* [Assignment]
The lines from the start of the data through the line with "t.eng with res0" are to be returned verbatim; all later lines are to be omitted.

======

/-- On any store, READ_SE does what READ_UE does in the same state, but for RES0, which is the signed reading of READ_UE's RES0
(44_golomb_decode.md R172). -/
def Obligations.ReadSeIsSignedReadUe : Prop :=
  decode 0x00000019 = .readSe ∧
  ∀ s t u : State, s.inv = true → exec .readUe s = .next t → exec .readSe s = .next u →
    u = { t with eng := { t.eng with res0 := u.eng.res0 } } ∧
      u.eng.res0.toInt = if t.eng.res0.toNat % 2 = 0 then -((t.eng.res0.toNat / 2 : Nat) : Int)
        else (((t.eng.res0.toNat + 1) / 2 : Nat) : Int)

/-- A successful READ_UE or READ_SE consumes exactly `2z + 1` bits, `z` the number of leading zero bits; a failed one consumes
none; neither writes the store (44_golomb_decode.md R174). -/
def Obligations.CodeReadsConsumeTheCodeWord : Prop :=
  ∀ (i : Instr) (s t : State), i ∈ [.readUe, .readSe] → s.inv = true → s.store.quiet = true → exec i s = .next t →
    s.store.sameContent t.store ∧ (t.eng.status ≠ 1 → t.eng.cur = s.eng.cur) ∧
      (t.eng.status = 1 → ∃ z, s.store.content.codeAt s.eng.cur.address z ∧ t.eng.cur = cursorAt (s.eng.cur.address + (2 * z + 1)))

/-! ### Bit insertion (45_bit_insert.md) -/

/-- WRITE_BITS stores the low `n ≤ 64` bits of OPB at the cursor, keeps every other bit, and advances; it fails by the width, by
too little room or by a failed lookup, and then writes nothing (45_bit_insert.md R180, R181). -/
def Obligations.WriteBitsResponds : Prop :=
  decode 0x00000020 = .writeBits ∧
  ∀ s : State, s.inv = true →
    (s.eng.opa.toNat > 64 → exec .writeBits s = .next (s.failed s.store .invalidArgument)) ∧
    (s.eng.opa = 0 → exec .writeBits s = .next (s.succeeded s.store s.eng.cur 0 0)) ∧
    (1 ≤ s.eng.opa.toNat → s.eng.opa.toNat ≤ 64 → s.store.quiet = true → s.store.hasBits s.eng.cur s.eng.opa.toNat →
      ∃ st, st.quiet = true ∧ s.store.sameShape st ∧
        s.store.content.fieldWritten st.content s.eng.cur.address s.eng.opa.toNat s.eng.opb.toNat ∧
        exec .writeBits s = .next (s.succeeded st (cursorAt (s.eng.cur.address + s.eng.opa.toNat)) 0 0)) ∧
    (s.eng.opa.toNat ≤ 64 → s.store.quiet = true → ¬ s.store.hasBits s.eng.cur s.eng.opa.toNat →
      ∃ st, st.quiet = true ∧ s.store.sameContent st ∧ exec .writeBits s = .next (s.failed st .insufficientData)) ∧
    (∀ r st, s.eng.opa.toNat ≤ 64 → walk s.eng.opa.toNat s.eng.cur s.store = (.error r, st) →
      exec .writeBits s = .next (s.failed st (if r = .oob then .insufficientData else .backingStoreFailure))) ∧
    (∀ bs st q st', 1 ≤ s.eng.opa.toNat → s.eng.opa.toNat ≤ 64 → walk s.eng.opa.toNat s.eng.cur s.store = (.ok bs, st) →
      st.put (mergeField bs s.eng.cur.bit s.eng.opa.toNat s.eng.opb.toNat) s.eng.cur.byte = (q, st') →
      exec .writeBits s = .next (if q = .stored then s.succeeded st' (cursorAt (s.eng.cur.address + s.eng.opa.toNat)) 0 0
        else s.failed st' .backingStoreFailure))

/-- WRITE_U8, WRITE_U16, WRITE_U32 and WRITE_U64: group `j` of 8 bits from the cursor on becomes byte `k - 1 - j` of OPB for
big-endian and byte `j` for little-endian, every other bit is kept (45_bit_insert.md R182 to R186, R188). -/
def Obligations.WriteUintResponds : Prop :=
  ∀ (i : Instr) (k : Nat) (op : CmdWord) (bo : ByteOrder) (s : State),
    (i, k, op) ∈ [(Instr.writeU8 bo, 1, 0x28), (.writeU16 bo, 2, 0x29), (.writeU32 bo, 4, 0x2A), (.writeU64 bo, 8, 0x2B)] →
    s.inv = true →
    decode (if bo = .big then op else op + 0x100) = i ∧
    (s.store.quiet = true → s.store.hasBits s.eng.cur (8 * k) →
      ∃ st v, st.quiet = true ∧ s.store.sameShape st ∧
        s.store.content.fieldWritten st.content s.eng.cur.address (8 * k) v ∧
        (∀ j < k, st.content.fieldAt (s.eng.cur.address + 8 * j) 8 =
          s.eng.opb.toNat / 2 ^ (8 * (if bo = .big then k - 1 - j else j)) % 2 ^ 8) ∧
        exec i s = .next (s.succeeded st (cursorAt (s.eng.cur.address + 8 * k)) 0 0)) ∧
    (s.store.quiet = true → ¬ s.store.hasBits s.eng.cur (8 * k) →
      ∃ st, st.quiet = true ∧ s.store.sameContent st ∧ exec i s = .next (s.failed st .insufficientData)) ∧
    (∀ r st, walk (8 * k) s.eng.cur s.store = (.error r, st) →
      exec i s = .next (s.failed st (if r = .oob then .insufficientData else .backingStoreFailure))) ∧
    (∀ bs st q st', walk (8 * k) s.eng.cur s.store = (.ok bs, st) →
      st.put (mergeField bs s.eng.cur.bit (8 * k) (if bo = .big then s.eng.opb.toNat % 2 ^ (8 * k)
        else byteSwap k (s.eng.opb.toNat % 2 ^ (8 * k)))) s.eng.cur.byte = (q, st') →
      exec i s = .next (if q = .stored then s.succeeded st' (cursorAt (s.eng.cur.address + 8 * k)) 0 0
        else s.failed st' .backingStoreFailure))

======

* [Written solution]
/-- On any store, READ_SE does what READ_UE does in the same state, but for RES0, which is the signed reading of READ_UE's RES0
(44_golomb_decode.md R172). -/
def Obligations.ReadSeIsSignedReadUe : Prop :=
  decode 0x00000019 = .readSe ∧
  ∀ s t u : State, s.inv = true → exec .readUe s = .next t → exec .readSe s = .next u →
    u = { t with eng := { t.eng with res0 := u.eng.res0 } } ∧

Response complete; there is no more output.